Société

Vous reprendrez bien un peu de Candy ?

 

La dernière production de Wes Anderson vient de sortir. Il ne s’agit pas d’un film racontant les aventures de deux jeunes adolescents ou d’une fratrie égarée mais d’un clip publicitaire pour le parfum Prada Candy L’Eau. Prada rentre ainsi dans le cercle très privilégié des marques qui peuvent se payer la contribution d’un réalisateur connu pour mettre en avant leur image/produit.

La marque italienne ne se contente pas de se payer un des réalisateurs indé/hollywoodiens les plus reconnus de sa génération mais, comme lors de son précédent clip, elle propose Léa Seydoux comme égérie de sa fragrance.

Julius et Gene

Le film publicitaire possède une forme hybride, à mi-chemin entre le clip promotionnel usuel et le court-métrage. Prada Candy ne déroge pas à la règle et le film dure 3mn 30.
Séparé en trois parties, il nous présente les pérégrinations amoureuses de Léa Seydoux alias Candy avec deux jeunes hommes prénommés Julius et Gene. Ces deux hommes sont amis et se déchirent pour conquérir le cœur de la belle avant d’accepter de faire ménage à trois.

Les prénoms des héros masculins ne sont bien sûr pas sans rappeler le titre d’un des films les plus emblématiques de la Nouvelle Vague Jules et Jim. Réalisé en 1962 par François Truffaut, le film raconte l’histoire d’un amour à trois entre Jules, Catherine (interprétée par Jeanne Moreau) et Jim. A propos de son film, Truffaut disait « Jules et Jim c’est l’histoire d’une femme qui aime deux hommes et qui en meurt ». Mais la marque italienne fait bien évidemment fi de cette fin tragique. A la fin du clip, Candy, en pleine séance de manucure pédicure chez sa coiffeuse, est prise d’une crise de doute et interroge ses deux partenaires sur l’avenir de leur relation : « Je me demande encore combien de temps on pourra être heureux tous ensemble » Cette question est aussitôt feintée par ses compagnons qui lui répondent philosophiquement « Qui sait ? » « Est-ce important ? »
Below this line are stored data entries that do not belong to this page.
-- ==== Sys2Proof/Rules.lean ====
section
/-! DEFINITION. The spec's rules as relations between operands and results, and the shapes in which statements about words are
made. A meaning computes; a rule here says what may come out. -/

namespace Sys2Proof.Machine

open Host

/-! ## Shapes -/

/-- Whenever the word issues it completes, and vD of each Active lane then holds a value the rule P allows. -/
def VecOp (i : Instr) (h : Hdr) (d : BitVec 8) (P : Team → Nat → Lane32 → Prop) : Prop :=
  ∀ s t, State.Issues s t i h → VecEnds (exec i s) s t h d (P t)
/-- The same with a result of long latency. -/
def VecLongOp (i : Instr) (h : Hdr) (d : BitVec 8) (P : Team → Nat → Lane32 → Prop) : Prop :=
  ∀ s t, State.Issues s t i h → VecEndsLong (exec i s) s t h d (P t)
/-- The same for a result in the pair vD.d. -/
def PairOp (i : Instr) (h : Hdr) (d : BitVec 8) (P : Team → Nat → Word → Prop) : Prop :=
  ∀ s t, State.Issues s t i h → PairEnds (exec i s) s t h d (P t)
def PairLongOp (i : Instr) (h : Hdr) (d : BitVec 8) (P : Team → Nat → Word → Prop) : Prop :=
  ∀ s t, State.Issues s t i h → ∃ x : Nat → Word, (∀ L ∈ t.act h, P t L (x L)) ∧
    EndsLong (exec i s) s s.cur t ((t.act h).flatMap fun L =>
      [(.v d.toNat, L, ((x L).extractLsb' 0 32).setWidth 64), (.v (d.toNat + 1), L, ((x L).extractLsb' 32 32).setWidth 64)])
/-- The same for a result in kN. -/
def PredOp (i : Instr) (h : Hdr) (k : Nat) (P : Team → Nat → Prop) : Prop :=
  ∀ s t, State.Issues s t i h → PredEnds (exec i s) s t h k fun L b => b = true ↔ P t L
def PredLongOp (i : Instr) (h : Hdr) (k : Nat) (P : Team → Nat → Prop) : Prop :=
  ∀ s t, State.Issues s t i h → PredEndsLong (exec i s) s t h k fun L b => b = true ↔ P t L
/-- A word that acts once for the team: it writes sN when it executes, and does nothing when its guard forbids it (R46). -/
def UniOp (i : Instr) (h : Hdr) (n : Nat) (P : Team → Word → Prop) : Prop :=
  ∀ s t, State.Issues s t i h → if t.executes h then UniEnds (exec i s) s t n (P t) else Ends (exec i s) s s.cur t []

/-- A vector word of a 32-bit result and a predicate, such as a carry. -/
def CarryOp (i : Instr) (h : Hdr) (d : BitVec 8) (k : Nat) (P : Team → Nat → Lane32 → Bool → Prop) : Prop :=
  ∀ s t, State.Issues s t i h → ∃ (x : Nat → Lane32) (c : Nat → Bool), (∀ L ∈ t.act h, P t L (x L) (c L)) ∧
    Ends (exec i s) s s.cur t ((t.act h).flatMap fun L => [(.v d.toNat, L, (x L).setWidth 64), (.k k, L, bit (c L))])

/-! ## Operands (R92, R96, R113) -/

/-- b and c as R92 reads them; a is V[A][L]. -/
def srcB (f : VA) (t : Team) (L : Nat) : Lane32 := if f.fl.getLsbD 0 then (t.rs f.b.toNat).setWidth 32 else t.rv f.b.toNat L
def srcC (f : VA) (t : Team) (L : Nat) : Lane32 := if f.fl.getLsbD 1 then (t.rs f.c.toNat).setWidth 32 else t.rv f.c.toNat L
def srcA (f : VA) (t : Team) (L : Nat) : Lane32 := t.rv f.a.toNat L
/-- Pairs: V.d or the whole of S (R92). -/
def srcAd (f : VA) (t : Team) (L : Nat) : Word := t.rv (f.a.toNat + 1) L ++ t.rv f.a.toNat L
def srcBd (f : VA) (t : Team) (L : Nat) : Word := if f.fl.getLsbD 0 then t.rs f.b.toNat else t.rv (f.b.toNat + 1) L ++ t.rv f.b.toNat L
def srcCd (f : VA) (t : Team) (L : Nat) : Word := if f.fl.getLsbD 1 then t.rs f.c.toNat else t.rv (f.c.toNat + 1) L ++ t.rv f.c.toNat L
/-- Predicates named by a field's low 4 bits. -/
def srcKA (f : VA) (t : Team) (L : Nat) : Bool := t.rk (f.a.toNat % 16) L
def srcKB (f : VA) (t : Team) (L : Nat) : Bool := t.rk (f.b.toNat % 16) L
def srcKC (f : VA) (t : Team) (L : Nat) : Bool := t.rk (f.c.toNat % 16) L
/-- a of a VI word (R96). -/
def srcImmA (f : VI) (t : Team) (L : Nat) : Lane32 := if f.asS then (t.rs (f.a.toNat % 64)).setWidth 32 else t.rv f.a.toNat L
/-- y of a uniform word (R113). -/
def srcY (f : UF) (t : Team) : Word := if f.i then f.imm.signExtend 64 else t.rs f.b.toNat

/-! ## Integer rules -/

/-- An exact sum or difference as a 32-bit result (R95). -/
def SumRule (sat u : Bool) (e : Int) (x : Lane32) : Prop :=
  if sat then asInt u x = if u then max 0 (min e (2 ^ 32 - 1)) else max (-(2 ^ 31)) (min e (2 ^ 31 - 1))
  else (2 ^ 32 : Int) ∣ asInt u x - e

/-- cond of R98. -/
def CondRule (c : Nat) (a b : Int) : Prop :=
  match c with | 0 => a = b | 1 => a ≠ b | 2 => a < b | 3 => a ≤ b | 4 => a > b | _ => a ≥ b

/-- The combination of SUB[5:4] (R98). -/
def CombRule (k : Nat) (c p : Prop) : Prop :=
  match k with | 0 => c | 1 => c ∧ p | 2 => c ∨ p | _ => (c ∧ ¬p) ∨ (¬c ∧ p)

/-- Bit j of LOGIC's table: SUB, SAT, RM[0] from the lowest (R51). -/
def ttBit (f : VA) (j : Nat) : Bool := if j < 6 then f.sub.getLsbD j else if j = 6 then f.sat else f.rm.getLsbD 0

/-- Position and length of a field (R99). -/
def fieldP (b : Lane32) : Nat := min (b.toNat % 256) 32
def fieldN (b : Lane32) : Nat := min (b.toNat / 256 % 256) (32 - fieldP b)

/-- ± x as FL's negation bits say. -/
def signed (neg : Bool) (x : Lane32) : Int := if neg then -(x.toNat : Int) else x.toNat

def ShlRule (a x : Lane32) (n : Nat) : Prop := x.toNat = a.toNat * 2 ^ n % 2 ^ 32
def ShrRule (a x : Lane32) (n : Nat) : Prop := x.toNat = a.toNat / 2 ^ n
def SarRule (a x : Lane32) (n : Nat) : Prop := x.toInt = a.toInt / 2 ^ min n 31
def RotlRule (a x : Lane32) (n : Nat) : Prop := ∀ i < 32, x.getLsbD ((i + n) % 32) = a.getLsbD i

/-! ## Floating-point rules -/

/-- The rational value of ± m × 2^e. -/
def dyadic (neg : Bool) (m : Nat) (e : Int) : ℚ := (if neg then -1 else 1) * m * 2 ^ e

/-- Is the value a NaN? -/
def XVal.isNan : XVal → Bool | .nan _ => true | _ => false

/-- v is the exact sum of a and b, with the zero of R76 under rm (R76, R78). -/
def SumOf (rm : Rnd) (a b v : XVal) : Prop :=
  match a, b with
  | .fin s m i, .fin u n j => ∃ z k l, v = .fin z k l ∧ dyadic z k l = dyadic s m i + dyadic u n j ∧
      (k = 0 → (z = true ↔ if m = 0 ∧ n = 0 ∧ s = u then s = true else rm = .rd))
  | .inf p, .inf q => if p = q then v = .inf p else v = .nan true
  | .inf p, .fin _ _ _ => v = .inf p
  | .fin _ _ _, .inf q => v = .inf q
  | _, _ => v.isNan = true

/-- v is the exact product of a and b (R78). -/
def ProductOf (a b v : XVal) : Prop :=
  match a, b with
  | .fin s m i, .fin u n j => ∃ k l, v = .fin (s != u) k l ∧ dyadic (s != u) k l = dyadic s m i * dyadic u n j
  | .inf p, .inf q => v = .inf (p != q)
  | .inf p, .fin u n _ => if n = 0 then v = .nan true else v = .inf (p != u)
  | .fin s m _, .inf q => if m = 0 then v = .nan true else v = .inf (s != q)
  | _, _ => v.isNan = true

/-- The rounding mode of a code, in the order of R49. -/
def rndOf (c : BitVec 2) : Rnd := if c = 0 then .rne else if c = 1 then .rz else if c = 2 then .ru else .rd

/-- An FP32 operand as a vector float instruction reads it: a sign bit flipped, a subnormal a zero of its sign under FTZ (R75,
R100). -/
def ReadsAs (t : Team) (neg : Bool) (x : Lane32) (v : XVal) : Prop :=
  let y : Lane32 := if neg then x ^^^ 0x80000000 else x
  if t.ftz = true ∧ y.toNat % 2 ^ 31 < 2 ^ 23 then (∃ e, v = .fin y.msb 0 e) else v = decodeNum .fp32 y.toNat

/-- A half of a packed register, its sign flipped when neg is set (R102). -/
def halfOf (f : VA) (neg : Bool) (i : Nat) (x : Lane32) : XVal :=
  let v := decodeNum (if f.t = 1 then .bf16 else .fp16) (x.toNat / 2 ^ (16 * i) % 2 ^ 16)
  if neg then v.neg else v

/-- FMIN and FMAX on operands as read (R101): o is the order that decides, x one of them. -/
def MinMaxRule (isMax ftz : Bool) (a b x : Lane32) : Prop :=
  let fl (y : Lane32) : Lane32 := if ftz = true ∧ y.toNat % 2 ^ 31 < 2 ^ 23 then y &&& 0x80000000 else y
  let nan (y : Lane32) : Prop := 0x7F800000 < y.toNat % 2 ^ 31
  -- the key orders encodings by value, −0 below +0
  let key (y : Lane32) : Int := if y.msb then -1 - (y.toNat % 2 ^ 31 : Nat) else y.toNat
  (nan a ∧ nan b → x = 0x7FC00000) ∧ (nan a ∧ ¬nan b → x = fl b) ∧ (¬nan a ∧ nan b → x = fl a) ∧
    (¬nan a ∧ ¬nan b → (x = fl a ∨ x = fl b) ∧
      key x = if isMax then max (key (fl a)) (key (fl b)) else min (key (fl a)) (key (fl b)))

/-- Order of two finite or infinite values. -/
def xLt : XVal → XVal → Prop
  | .inf a, .inf b => a = true ∧ b = false
  | .inf a, .fin _ _ _ => a = true
  | .fin _ _ _, .inf b => b = false
  | .fin s m i, .fin u n j => dyadic s m i < dyadic u n j
  | _, _ => False

/-- FCMP's condition (R101). -/
def FcondRule (c : Nat) (a b : XVal) : Prop :=
  if a.isNan || b.isNan then c = 1 ∨ c = 7
  else match c with
    | 0 => ¬xLt a b ∧ ¬xLt b a | 1 => xLt a b ∨ xLt b a | 2 => xLt a b | 3 => ¬xLt b a | 4 => xLt b a | 5 => ¬xLt a b
    | 6 => True | _ => False

/-- v is what Round needs of a real r that need not be dyadic: r itself, or a dyadic number strictly between the same neighbours,
with more than 60 bits before them (R73, R103). -/
def StickyOf (r : ℝ) (v : XVal) : Prop :=
  ∃ (z : Bool) (n : Nat) (e : Int), (v = .fin z (2 * n) (e - 1) ∧ r = (if z then -1 else 1) * n * (2 : ℝ) ^ e) ∨
    (v = .fin z (2 * n + 1) (e - 1) ∧ 2 ^ 60 ≤ n ∧ 0 < (if z then -1 else 1) * r ∧ n * (2 : ℝ) ^ e < |r| ∧ |r| < (n + 1) * (2 : ℝ) ^ e)

/-- v is the quotient of a and b for Round (R103, R106). -/
def QuotientOf (a b v : XVal) : Prop :=
  match a, b with
  | .fin s m i, .fin u n j =>
    if n = 0 then (if m = 0 then v = .nan true else v = .inf (s != u))
    else if m = 0 then ∃ e, v = .fin (s != u) 0 e else StickyOf ((dyadic s m i / dyadic u n j : ℚ) : ℝ) v
  | .inf s, .fin u _ _ => v = .inf (s != u)
  | .fin s _ _, .inf u => ∃ e, v = .fin (s != u) 0 e
  | _, _ => v.isNan = true

/-- n times the spacing sp is ± v, v > 0, rounded under a mode: the nearer neighbour, on a tie the even one; that of smaller
magnitude; the greater; the lesser (step 2 of R73). -/
def RoundsTo (rm : Rnd) (s : Bool) (v sp : ℚ) (n : Nat) : Prop :=
  |n * sp - v| < sp ∧ match rm with
    | .rne => 2 * |n * sp - v| ≤ sp ∧ (2 * |n * sp - v| = sp → n % 2 = 0)
    | .rz => n * sp ≤ v
    | .ru => if s then n * sp ≤ v else v ≤ n * sp
    | .rd => if s then v ≤ n * sp else n * sp ≤ v

/-- An overflow is written as the largest finite value, not as an infinity (Table 03-4). -/
def ToMax (f : Fmt) (rm : Rnd) (sat s : Bool) : Prop := sat = true ∨ f = .e4m3 ∨ rm = .rz ∨ (rm = .ru ∧ s = true) ∨ (rm = .rd ∧ s = false)

/-- A conversion to an integer format of n bits (R79). -/
def ToIntRule (n : Nat) (rm : Rnd) (sat : Bool) (a : XVal) (x : Lane32) : Prop :=
  let lo : Int := -(2 ^ (n - 1))
  let hi : Int := 2 ^ (n - 1) - 1
  let out (s : Bool) : Int := if sat then (if s then lo else hi) else lo
  match a with
  | .nan _ => x.toInt = if sat then 0 else lo
  | .inf s => x.toInt = out s
  | .fin s m e => ∃ k : Nat, RoundsTo rm s (dyadic false m e) 1 k ∧
      let i : Int := if s then -(k : Int) else k
      x.toInt = if lo ≤ i ∧ i ≤ hi then i else out s

/-- The value of a TS8 byte, the sum of its two terms (R80). -/
def ts8Of (x : Nat) : ℚ :=
  let term (s : Bool) (c : Nat) : ℚ := if c < 7 then (if s then -1 else 1) / 2 ^ c else 0
  term (x.testBit 7) (x / 16 % 8) + term (x.testBit 3) (x % 8)

/-- A byte is the canonical encoding of its value (R81). -/
def Ts8Canonical (x : Nat) : Prop :=
  let ordered (y : Nat) : Prop := (y.testBit 7 = true ↔ ts8Of y < 0) ∧ y / 16 % 8 ≤ y % 8
  x < 256 ∧ if ts8Of x = 0 then x = 0x77 else ordered x ∧ (x % 8 = 7 → x.testBit 3 = false) ∧
    ∀ y < 256, ordered y → ts8Of y = ts8Of x → (y % 8 = 7 → x % 8 = 7) ∧ (x % 8 ≠ 7 → x / 16 % 8 ≤ y / 16 % 8)

/-- A conversion to TS8 (R82): to the candidate that the mode names, with the limits ±2 and a zero for a NaN. -/
def ToTs8Rule (rm : Rnd) (a : XVal) (x : Lane32) : Prop :=
  match a with
  | .nan _ => x = 0x77
  | .inf s => x = if s then 0x88 else 0x00
  | .fin s m e =>
    let v := dyadic s m e
    let w := ts8Of x.toNat
    if 2 < |v| then x = (if s then 0x88 else 0x00) else Ts8Canonical x.toNat ∧ match rm with
      | .rne => ∀ y < 256, |w - v| ≤ |ts8Of y - v| ∧ (|w - v| = |ts8Of y - v| → |w| ≤ |ts8Of y|)
      | .rz => 0 ≤ w * v ∧ |w| ≤ |v| ∧ ∀ y < 256, |ts8Of y| ≤ |v| → |ts8Of y| ≤ |w|
      | .ru => v ≤ w ∧ ∀ y < 256, v ≤ ts8Of y → w ≤ ts8Of y
      | .rd => w ≤ v ∧ ∀ y < 256, ts8Of y ≤ v → ts8Of y ≤ w

/-- E2 of R91 into a format: NaN and the two ends, else the straight line of a segment between 2^(seg/64) and 2^((seg+1)/64), its
constants and its point rounded to FP32, times 2^xi, rounded with saturation. -/
def E2Rule (x : XVal) (dest : Fmt) (r : Lane32) : Prop :=
  let zero : Lane32 := if dest = .ts8 then 0x77 else 0
  let top : Lane32 := if dest = .ts8 then 0 else BitVec.ofNat 32 (maxEnc dest)
  let rounded (y : ℝ) (c : Lane32) : Prop := ∃ v, StickyOf y v ∧ c = (round .fp32 .rne false false v).enc
  match x with
  | .nan _ => r = BitVec.ofNat 32 (nanEnc dest)
  | .inf s => r = if s then zero else top
  | .fin s m e =>
    let v := dyadic s m e
    (v < -126 → r = zero) ∧ (127 < v → r = top) ∧ (-126 ≤ v → v ≤ 127 → ∃ (xi : Int) (seg tm : Nat) (te : Int) (c0 c1 : Lane32) (p q : XVal),
      (xi : ℚ) ≤ v ∧ v < xi + 1 ∧ (seg : ℚ) ≤ 64 * (v - xi) ∧ 64 * (v - xi) < seg + 1 ∧ dyadic false tm te = 64 * (v - xi) - seg ∧
      rounded ((2 : ℝ) ^ ((seg : ℝ) / 64)) c0 ∧ rounded ((2 : ℝ) ^ (((seg : ℝ) + 1) / 64) - (2 : ℝ) ^ ((seg : ℝ) / 64)) c1 ∧
      ProductOf (decodeNum .fp32 c1.toNat) (.fin false tm te) p ∧ SumOf .rne p (decodeNum .fp32 c0.toNat) q ∧
      ∃ z k l, decodeNum .fp32 (round .fp32 .rne false false q).enc.toNat = .fin z k l ∧ r = (round dest .rne true false (.fin z k (l + xi))).enc)

/-! ## Lane rules -/

/-- Lane L is in Active (R19). -/
abbrev Team.InActive (t : Team) (h : Hdr) (L : Nat) : Prop := (t.lanesFor h).getLsbD L = true

/-- SHFL's lane j (R109). -/
def shflJ (mode l n : Nat) : Int :=
  match mode with | 0 => (n % 32 : Nat) | 1 => (l : Int) - n | 2 => (l : Int) + n | _ => (Nat.xor l (n % 32) : Nat)

/-- One node's value from its children's (R90). -/
def node (op : Lane32 → Lane32 → Lane32) : Option Lane32 → Option Lane32 → Option Lane32
  | some a, some b => some (op a b)
  | some a, none => some a
  | none, b => b

/-- Node j of level k of the tree over given leaves (R90). -/
def treeNode (op : Lane32 → Lane32 → Lane32) (leaf : Nat → Option Lane32) : Nat → Nat → Option Lane32
  | 0, j => leaf j
  | k + 1, j => node op (treeNode op leaf k (2 * j)) (treeNode op leaf k (2 * j + 1))

/-- x is op of a and b under a reduction word: its FP32 and integer operations (R112). -/
def ReduceRule (t : Team) (f : VA) (a b x : Lane32) : Prop :=
  let u := f.sub.getLsbD 3
  if f.t = 0 then
    match f.sub.toNat % 8 with
    | 0 => ∃ p q v, ReadsAs t false a p ∧ ReadsAs t false b q ∧ SumOf (rndOf f.rm) p q v ∧ x = (round .fp32 (rndOf f.rm) f.sat t.ftz v).enc
    | 1 => MinMaxRule false t.ftz a b x
    | _ => MinMaxRule true t.ftz a b x
  else match f.sub.toNat % 8 with
    | 0 => SumRule f.sat u (asInt u a + asInt u b) x
    | 1 => asInt u x = min (asInt u a) (asInt u b)
    | 2 => asInt u x = max (asInt u a) (asInt u b)
    | 3 => ∀ i < 32, x.getLsbD i = (a.getLsbD i && b.getLsbD i)
    | 4 => ∀ i < 32, x.getLsbD i = (a.getLsbD i || b.getLsbD i)
    | _ => ∀ i < 32, x.getLsbD i = (a.getLsbD i ^^ b.getLsbD i)

/-- Lane L's value where it is in Active (R90). -/
def leafOf (f : VA) (t : Team) (h : Hdr) (L : Nat) : Option Lane32 := if (t.lanesFor h).getLsbD L then some (srcA f t L) else none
Prada Candy n’a pas tant pour but de faire réfléchir les jeunes femmes sinon de les faire rêver grâce à l’univers rétro et décalé de Wes Anderson. Au contraire, il les incite à dévorer la vie (et les hommes) si l’on en croit l’appétit gargantuesque de Léa Seydoux à chacune de ses interventions.

Une initiative ratée

Si Prada souhaitait, grâce à l’intervention de Wes Anderson, faire de son film un objet cinématographique digne d’intérêt, c’est raté. Certes, les publicités de parfum nous présentent régulièrement des histoires édulcorées mais là, on atteint des sommets. Esthétiquement, il n’y a rien à reprocher à ce clip. Mais Wes Anderson n’utilise pas son talent pour tourner en dérision les lieux communs. Au contraire, le réalisateur de Moonrise Kingdom nous propose ici une vision plus que stéréotypée de la capitale. Et si le spectateur venait à oublier que l’histoire se déroule à Paris, la chanson Paris s’éveille de Jacques Dutronc retentit toutes les 30 secondes afin de le lui rappeler.

Quant à Léa Seydoux, fort heureusement, son talent d’actrice ne se résume pas à la prestation qu’elle donne dans ce film, car elle ne cesse de sur-jouer ses répliques. Cette manière d’être est probablement censée donner l’impression que la jeune femme profite de la vie. Au lieu de ça, le spectateur a l’impression d’avoir à faire à une douce hystérique.

Quel(s) bénéfice(s) pour les marques ?

Bien que les marques ne communiquent pas sur le prix auquel elles ont rémunéré les réalisateurs qui acceptent d’associer leur nom à un produit, on peut aisément imaginer que ce type de collaboration est particulièrement coûteux. Dans leur volonté d’être présentées comme des objets de luxe, les marques s’approprient les grands noms du cinéma afin de se distinguer des formats publicitaires classiques.

Refn pour Saint-Laurent, Coppola pour Dior ou Jeunet pour Chanel, le but est moins pour ces publicités d’être réussies (et bien souvent elles ne le sont pas) que de retenir l’attention du public. Au cœur d’un marché saturé par la publicité, ces objets prestigieux sont plébiscités par les médias. Le talent est moins important que la notoriété et l’essentiel est donc de créer l’évènement.

Si tel était le souhait de Prada alors leur pari est réussi.